Wen betrifft die Pflicht?
Die E-Rechnungspflicht gilt für Umsätze zwischen Unternehmen, die beide in Deutschland ansässig sind. Nicht betroffen sind Rechnungen an Privatkunden. Auch in bestimmten Sonderfällen, wie bei steuerfreien Umsätzen nach § 4 Nummer 8 bis 29 Umsatzsteuergesetz, gelten Besonderheiten. Umsatzsteuerliche Kleinunternehmer müssen grundsätzlich keine E-Rechnungen ausstellen, sind jedoch zum Empfang verpflichtet. Damit stellt sich auch für sie die Frage nach geeigneten technischen Lösungen. Selbst wer nur wenige Rechnungen im Jahr erhält, muss diese ordnungsgemäß verarbeiten und aufbewahren können.

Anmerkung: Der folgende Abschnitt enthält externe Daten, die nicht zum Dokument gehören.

-- ==== Sys2Proof/Laws/Comparator.lean ====
section
/-! SUPPORT. What the comparator decides (41_comparator.md R421, R422). -/

namespace Sys2Proof.Machine

theorem compareDown_eq (a b : List Word) (n : Nat) (ha : n ≤ a.length) (hb : n ≤ b.length) :
    compareDown a b n = compare (limbsVal (a.take n)) (limbsVal (b.take n)) := by
  induction n with
  | zero => simp [compareDown]
  | succ n ih =>
    have key : ∀ l : List Word, n + 1 ≤ l.length →
        limbsVal (l.take (n + 1)) = limbsVal (l.take n) + radix ^ n * (l.getD n 0).toNat := by
      intro l hl
      rw [List.take_succ_eq_append_getElem (by omega), limbsVal_append, List.length_take,
        min_eq_left (by omega)]
      simp [List.getElem?_eq_getElem (show n < l.length by omega)]
    have hA : limbsVal (a.take n) < radix ^ n := by
      have := limbsVal_lt (a.take n); rwa [List.length_take, min_eq_left (by omega)] at this
    have hB : limbsVal (b.take n) < radix ^ n := by
      have := limbsVal_lt (b.take n); rwa [List.length_take, min_eq_left (by omega)] at this
    have step : ∀ x y : Nat, x < y → radix ^ n * x + radix ^ n ≤ radix ^ n * y := by
      intro x y h
      calc radix ^ n * x + radix ^ n = radix ^ n * (x + 1) := by ring
        _ ≤ _ := Nat.mul_le_mul_left _ h
    rw [compareDown, key a ha, key b hb, ih (by omega) (by omega)]
    by_cases h1 : a.getD n 0 < b.getD n 0
    · rw [if_pos h1]
      have := step _ _ (BitVec.lt_def.1 h1)
      exact (Nat.compare_eq_lt.2 (by omega)).symm
    · rw [if_neg h1]
      by_cases h2 : b.getD n 0 < a.getD n 0
      · rw [if_pos h2]
        have := step _ _ (BitVec.lt_def.1 h2)
        exact (Nat.compare_eq_gt.2 (by omega)).symm
      · rw [if_neg h2]
        have h3 : (a.getD n 0).toNat = (b.getD n 0).toNat := by
          rw [BitVec.lt_def] at h1 h2; omega
        rw [h3, Nat.compare_eq_ite_lt, Nat.compare_eq_ite_lt]
        simp only [Nat.add_lt_add_iff_right]

/-- On normalised operands the comparator orders the represented values (R422). -/
theorem compareLimbs_eq (a b : List Word) (ha : NoLeadingZero a) (hb : NoLeadingZero b) :
    compareLimbs a b = compare (limbsVal a) (limbsVal b) := by
  have hlt : ∀ x y : List Word, NoLeadingZero y → x.length < y.length → limbsVal x < limbsVal y := by
    intro x y hy h
    by_contra hcon
    have := nlimbs_mono (Nat.le_of_not_lt hcon)
    rw [hy.nlimbs_val] at this
    have := nlimbs_limbsVal_le x
    omega
  rw [compareLimbs]
  by_cases h1 : a.length < b.length
  · rw [if_pos h1, Nat.compare_eq_lt.2 (hlt a b hb h1)]
  · rw [if_neg h1]
    by_cases h2 : b.length < a.length
    · rw [if_pos h2, Nat.compare_eq_gt.2 (hlt b a ha h2)]
    · rw [if_neg h2, compareDown_eq a b _ le_rfl (by omega), List.take_length,
        show a.length = b.length by omega, List.take_length]

end Sys2Proof.Machine
end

Ein weiterer zentraler Punkt ist die Archivierung. Elektronische Rechnungen sind im ursprünglichen Datenformat zu speichern. Maßgeblich sind die Anforderungen der Grundsätze zur ordnungsmäßigen Führung und Aufbewahrung von Büchern, Aufzeichnungen und Unterlagen in elektronischer Form sowie zum Datenzugriff (GoBD). Die Daten müssen unveränderbar, vollständig und maschinell auswertbar bleiben. Ein bloßer Ausdruck oder die Umwandlung in ein anderes Dateiformat genügt nicht. Unternehmen sollten daher prüfen, ob ihr Dokumentenmanagementsystem diese Voraussetzungen erfüllt und ob interne Verfahrensdokumentationen angepasst werden müssen.

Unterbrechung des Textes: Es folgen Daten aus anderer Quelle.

theorem exec_const_of_le {k : Nat} (h : k ≤ 10) (rd : RegIx) (s : State) :
    exec (.const rd k) s = .next (s.writeReg rd k) := by
  have hrom : constantRom[k]? = some k := by
    rw [constantRom_eq_range, List.getElem?_range (by omega)]
  simp [exec, execConst, hrom]

/-- Settles O38: the ROM has an entry for k exactly when k ≤ 10, and the entry fits in one limb. -/
theorem constWritesRomValue : Obligations.ConstWritesRomValue := by
  intro s rd k hs
  refine ⟨fun hk => exec_const_of_gt hk rd s, fun hk => holds_sameExcept_of_writeReg (exec_const_of_le hk rd s) ?_⟩
  exact (nlimbs_mono hk).trans (hs.nlimbs_word_le 10)

/-! ### SETW (R406) -/

theorem exec_setw (rd : RegIx) (s : State) : exec (.setw rd) s = .next (s.writeReg rd s.data.toNat) := rfl

/-- Settles O39: a word fits in one limb. -/
theorem setwWritesData : Obligations.SetwWritesData := fun s rd hs =>
  holds_sameExcept_of_writeReg (exec_setw rd s) (hs.nlimbs_word_le s.data)

/-! ### SETLEN (R408) -/

theorem exec_setlen_of_gt {s : State} (h : s.maxLimbs < s.data.toNat) (rd : RegIx) :
    exec (.setlen rd) s = .next { s with err := some .badOperand } := if_pos h

/-- SETLEN is the normalised write of the value of the limbs below DATA, whether or not the register is dirty. -/
theorem exec_setlen_of_le {s : State} (hs : s.Inv) (h : s.data.toNat ≤ s.maxLimbs) (rd : RegIx) :
    exec (.setlen rd) s = .next (s.writeReg rd (limbsVal ((s.reg rd).limbs.take s.data.toNat))) := by
  have hnorm := BigReg.normalise_eq _ _ _ (hs.regs_ok rd).limbs_length h
  rw [State.writeReg, ← hnorm]
  exact if_neg (Nat.not_lt.2 h)

/-- The value of the first `n` limbs as their weighted sum (10_state.md R101). -/
theorem BigReg.sum_limb_eq_limbsVal_take (r : BigReg) {n : Nat} (h : n ≤ r.limbs.length) :
    ∑ k ∈ Finset.range n, (r.limb k).toNat * 2 ^ (32 * k) = limbsVal (r.limbs.take n) := by
  simp only [pow_mul]
  exact (limbsVal_take_eq_sum _ _ h).symm

/-- The limbs below `n` stay and the others become 0. -/
theorem BigReg.limb_ofNat_take {m k : Nat} (r : BigReg) (n : Nat) (hk : k < m) :
    (BigReg.ofNat m (limbsVal (r.limbs.take n))).limb k = if k < n then r.limb k else 0 := by
  rw [BigReg.ofNat_limb _ _ _ hk, limbAt_limbsVal]
  split
  case isTrue hn => simp [BigReg.limb, hn]
  case isFalse hn => simp [hn]

/-- Settles O40: SETLEN is one normalised write, from which each clause follows. -/
theorem setlenNormalisesRegister : Obligations.SetlenNormalisesRegister := by
  intro s rd hs
  refine ⟨fun hn => exec_setlen_of_gt hn rd, fun hn => ?_⟩
  have hlimbs : s.data.toNat ≤ (s.reg rd).limbs.length := by rwa [(hs.regs_ok rd).limbs_length]
  have hlen := BigReg.nlimbs_take_le s.data.toNat (s.reg rd)
  have hfit := hlen.trans hn
  refine ⟨_, exec_setlen_of_le hs hn rd, ?_, fun k hk => ?_, fun k hk hm => ?_, ?_, ?_, writeReg_sameExcept s rd _⟩
  · rw [BigReg.sum_limb_eq_limbsVal_take _ hlimbs]
    exact writeReg_holds s rd _ hfit
  · rw [reg_writeReg_self, BigReg.limb_ofNat_take _ _ (by omega), if_pos hk]
  · rw [reg_writeReg_self, BigReg.limb_ofNat_take _ _ hm, if_neg (by omega)]
  · rw [State.len, reg_writeReg_self]
    exact hlen
  · rw [State.len, reg_writeReg_self]
    exact ((BigReg.ofNat_ok _ _ hfit).normalised rfl).top

end Sys2Proof.Machine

Orgaaufwand nicht unterschätzen
Die Umstellung auf die E-Rechnung ist kein rein technisches Projekt. Sie betrifft Abläufe im Einkauf, in der Buchhaltung und teilweise auch im Vertrieb. Wer Rechnungen bislang manuell erfasst oder freigibt, muss Prozesse neu definieren. Zuständigkeiten, Prüfpfade und Vertretungsregelungen sollten klar geregelt sein. Andernfalls drohen Verzögerungen oder Fehler bei der Verbuchung.

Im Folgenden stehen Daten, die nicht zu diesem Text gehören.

-- ==== Sys2Proof/Safety.lean ====
section
/-! DEFINITION. The terms claims use: when an operation may step (spec/60_exceptions.md R226), the invariants (spec/10_state.md R46,
spec/43_tx_path.md R160, spec/46_transport_host.md R210), a run worth trusting (R223), and the byte streams of the two paths
(spec/42_rx_path.md R145, spec/43_tx_path.md R161). -/

namespace Sys2Proof.Machine

/-! ### When an operation may step -/

/-- R226: the context of an application-port request may step. -/
def ctxOpen (ctx : Ctx) (s : State) : Bool :=
  match ctx with
  | .main => mainFree s
  | .isr => irqOpen s

/-- An application-port request is admitted and the block is initialized. -/
abbrev AppReady (ctx : Ctx) (s : State) : Prop := s.S.fault = none ∧ ctxOpen ctx s = true ∧ s.S.init = true

/-- A transport event is admitted, but for its latch, and the block is initialized. -/
abbrev EventReady (s : State) : Prop := s.S.fault = none ∧ irqOpen s = true ∧ s.S.init = true

/-- The state an admitted request runs in: a MAIN request first sets `C.main <- ready` (R185). -/
def entered (ctx : Ctx) (s : State) : State :=
  match ctx with
  | .main => s.setMain .ready
  | .isr => s

/-- R226, R200-R209: the operation's agent may step and its own guard holds. -/
def admitted (i : Instr) (s : State) : Bool :=
  match i with
  | .read ctx | .hasData ctx | .discard ctx => ctxOpen ctx s
  | .availableSpace ctx | .writeBlocking ctx _ | .writeFast ctx _ | .writeBlock ctx _ | .flush ctx | .isEmpty ctx =>
    ctxOpen ctx s
  | .sendSerialState ctx _ => ctxOpen ctx s
  | .getLineCodingApp ctx | .getCarrier ctx | .getBreak ctx | .isConnected ctx => ctxOpen ctx s
  | .initializeBlock ctx => ctxOpen ctx s
  | .onSetupReceived => irqOpen s && s.T.setupLatch.isSome
  | .onDataStageComplete => irqOpen s && s.T.dsLatch.isSome
  | .onPacketReceived => irqOpen s && s.T.rxLatch.isSome
  | .onTransmitComplete => irqOpen s && decide (0 < s.T.bulkInAcked)
  | .maskIrq | .unmaskIrq | .poll => mainFree s
  | .busReset | .hostSetup _ => true
  | .hostDataOut d => s.T.ep0Req == some d.length && s.T.dsLatch == none
  | .hostBulkOut d => s.T.rxArmed && s.T.rxLatch == none && decide (d.length ≤ s.cfg.rxBufSize)
  | .hostAckBulkIn => !s.T.bulkInQ.isEmpty
  | .hostAckIntIn => !s.T.intInQ.isEmpty
  | .sendEncapsulatedCommand _ | .getEncapsulatedCommand _ | .setLineCoding _ | .getLineCoding _ => true
  | .setControlLineState _ | .sendBreak _ | .ctrlOther _ => true

/-- R221: the operations that fault while the block is not initialized: every application-port operation but INITIALIZE, and every
transport event. -/
def needsInit : Instr → Bool
  | .read _ | .hasData _ | .discard _ => true
  | .availableSpace _ | .writeBlocking _ _ | .writeFast _ _ | .writeBlock _ _ | .flush _ | .isEmpty _ => true
  | .sendSerialState _ _ => true
  | .getLineCodingApp _ | .getCarrier _ | .getBreak _ | .isConnected _ => true
  | .initializeBlock _ => false
  | .onSetupReceived | .onDataStageComplete | .onPacketReceived | .onTransmitComplete => true
  | .maskIrq | .unmaskIrq | .poll => false
  | .busReset | .hostSetup _ | .hostDataOut _ | .hostBulkOut _ | .hostAckBulkIn | .hostAckIntIn => false
  | .sendEncapsulatedCommand _ | .getEncapsulatedCommand _ | .setLineCoding _ | .getLineCoding _ => false
  | .setControlLineState _ | .sendBreak _ | .ctrlOther _ => false

/-- R111: a SETUP packet targets the CDC control or data interface: class type, interface recipient (bmRequestType 0x21 or 0xA1), and
`wIndex[7:0]` one of the two interface numbers. -/
abbrev TargetsCdc (c : Config) (p : Setup) : Prop :=
  p.bmRequestType &&& 0x7F#8 = 0x21#8 ∧
    (p.wIndex.extractLsb' 0 8 = c.commIf ∨ p.wIndex.extractLsb' 0 8 = c.dataIf)

/-- R190: the endpoint has room and the transport does not refuse. -/
abbrev EndpointAnswersFree (ep : InEndpoint) (s : State) : Prop :=
  (s.queue ep).length < ep.depth s.cfg ∧ (s.cfg.mayRefuse = true → Config.freeAnswer s.draws = true)

/-- R190: how many draws have been taken after one more free query. -/
def drawsAfterQuery (s : State) : Nat := if s.cfg.mayRefuse then s.draws + 1 else s.draws

/-- R223, R232: a state of a run a proof may rest on: no fault, no refused word. -/
abbrev Clean (s : State) : Prop := s.S.fault = none ∧ s.S.refused = false

/-! ### Steps and runs -/

/-- R99: the operation the next turn's bytes decode to. None: the turn resumes MAIN, or its word is refused, or there is no turn. -/
def nextOp (s : State) : Option Instr :=
  match s.sched with
  | .request a bs :: _ =>
    match decode a bs with
    | .ok (i, _) => some i
    | .error _ => none
  | .resume :: _ => none
  | [] => none

/-- R185: the next turn is MAIN RESUME. -/
def Resumes (s : State) : Prop := s.sched.head? = some .resume

/-- `n` steps lead from `s` to `t`, each from a state with `q`. -/
def RunsWhile (q : State → Prop) : Nat → State → State → Prop
  | 0, s, t => t = s
  | n + 1, s, t => q s ∧ ∃ u, step s = .next u ∧ RunsWhile q n u t

/-- R34: the next step neither completes a SetLineCoding data stage nor initializes. -/
abbrev KeepsLineCoding (s : State) : Prop :=
  (nextOp s = some .onDataStageComplete → s.S.cs ≠ .awaitingLineCoding) ∧ ∀ ctx, nextOp s ≠ some (.initializeBlock ctx)

/-! ### Invariants -/

/-- R46 (I1), (I2), (I4) with the capacities of R60 and the constraints of R224. -/
structure StateInv (s : State) : Prop where
  /-- R224 -/
  cfgValid : s.cfg.valid = true
  /-- R60: every area holds exactly its capacity -/
  memWf : s.S.mem.wf s.cfg = true
  /-- (I1) -/
  fillLe : s.S.txFill ≤ s.cfg.txBufSize
  /-- (I2) -/
  frame : s.S.rxPend = true → 1 ≤ s.S.rxLen ∧ s.S.rxLen ≤ s.cfg.rxBufSize ∧ s.S.rxCur < s.S.rxLen
  /-- (I4), bulk IN -/
  bulkDepth : s.T.bulkInQ.length ≤ s.cfg.bulkInDepth
  /-- (I4), interrupt IN -/
  intDepth : s.T.intInQ.length ≤ s.cfg.intInDepth

/-- R46 (I3): it holds until a BUS_RESET discards packets in flight (Log 18). -/
abbrev InflightBounded (s : State) : Prop := s.S.txInflight ≤ s.T.bulkInQ.length + s.T.bulkInAcked

/-- R73, R202, U5: under a pending frame the endpoint is held and no packet waits. It holds until a BUS_RESET re-arms the endpoint. -/
abbrev HeldWhilePending (s : State) : Prop := s.S.rxPend = true → s.T.rxArmed = false ∧ s.T.rxLatch = none

/-- R206, R208, R210: what the host's duties make true of the latches, so that no length fault is reachable. -/
structure ContractInv (s : State) : Prop where
  /-- R208: a landed packet fits the frame -/
  rxFits : ∀ d, s.T.rxLatch = some d → d.length ≤ s.cfg.rxBufSize
  /-- R42: a requested data stage has 0..8 bytes -/
  reqLe : ∀ n, s.T.ep0Req = some n → n ≤ 8
  /-- R113: an encapsulated command's data stage has at most 8 bytes -/
  encapFits : s.S.cs = .awaitingEncapsulatedCommand → ∀ d, s.T.dsLatch = some d → d.length ≤ 8
  /-- R204: a waiting SETUP packet ended the transfer before it -/
  setupFirst : s.T.setupLatch.isSome = true → s.T.dsLatch = none ∧ s.T.ep0Req = none
  /-- R115: a line coding's data stage is a request of 7 bytes -/
  lineReq : s.S.cs = .awaitingLineCoding → ∀ n, s.T.ep0Req = some n → n = 7
  /-- R115, R206: and brings 7 bytes -/
  lineFits : s.S.cs = .awaitingLineCoding → ∀ d, s.T.dsLatch = some d → d.length = 7

/-- R160, R197, R170: a bulk IN packet is short but never empty. -/
abbrev bulkPacketOk (c : Config) (p : List Byte) : Prop := 1 ≤ p.length ∧ p.length ≤ c.txPktMax ∧ p.length < c.bulkInMps

/-- R160, R195-R197: every packet handed off, queued or received by the host has a legal length, and so has every request logged. -/
structure PacketsOk (s : State) : Prop where
  bulkQueue : ∀ p ∈ s.T.bulkInQ, bulkPacketOk s.cfg p
  bulkHost : ∀ p ∈ s.H.bulkIn, bulkPacketOk s.cfg p
  bulkLog : ∀ p, LogEntry.bulkIn p ∈ s.T.log → bulkPacketOk s.cfg p
  intQueue : ∀ p ∈ s.T.intInQ, p.length = 10
  intHost : ∀ p ∈ s.H.notif, p.length = 10
  intLog : ∀ p, LogEntry.intIn p ∈ s.T.log → p.length = 10
  stageLog : ∀ n, LogEntry.dataStage n ∈ s.T.log → n ≤ 8
  ctrlLog : ∀ bs, LogEntry.ctrlIn bs ∈ s.T.log → bs.length ≤ 8

/-! ### Byte streams -/

/-- R161: the bytes on their way to the host: received, queued, staged. -/
def txStream (s : State) : List Byte :=
  s.H.bulkIn.flatten ++ s.T.bulkInQ.flatten ++ s.S.mem.read .txData 0 s.S.txFill

/-- R145: the unread bytes of the pending frame. -/
def rxUnread (s : State) : List Byte := s.S.mem.read .rxData s.S.rxCur (s.S.rxLen - s.S.rxCur)

/-- R145 (P-RX1): READs in a row from `s` to `t` that return exactly these bytes in this order. -/
def ReadsReturn (ctx : Ctx) : List Byte → State → State → Prop
  | [], s, t => t = s
  | b :: bs, s, t => ∃ u, exec (.read ctx) s = .next u ∧ u.ret = .byte b ∧ ReadsReturn ctx bs u t

end Sys2Proof.Machine
end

Auch das Thema Datensicherheit gewinnt an Bedeutung. Elektronische Rechnungen enthalten sensible Unternehmensdaten. Entsprechend sollten Zugriffsrechte klar geregelt und regelmäßige Datensicherungen selbstverständlich sein.
Fazit
Auch wenn die gesetzlichen Fristen noch Spielraum lassen, sollte die Umstellung nicht auf die lange Bank geschoben werden. Kurz vor Ablauf der Übergangsfristen wird die Nachfrage nach Softwarelösungen und Beratung deutlich steigen. Wer jetzt ohne Zeitstress strategisch plant, kann Angebote vergleichen, Lösungen testen und seine Mitarbeiter schulen.
Daneben eröffnet die E-Rechnung durchaus auch praktische Vorteile. Denn standardisierte Datenformate reduzieren den Aufwand beim Erfassen und Fehlerquellen. Auch Zahlungsziele lassen sich leichter überwachen, und der gesamte Rechnungsprozess wird transparenter.
Dieser Beitrag ist eine Fortsetzung zum Artikel „E-Rechnung: Die neue Pflicht für Unternehmer“.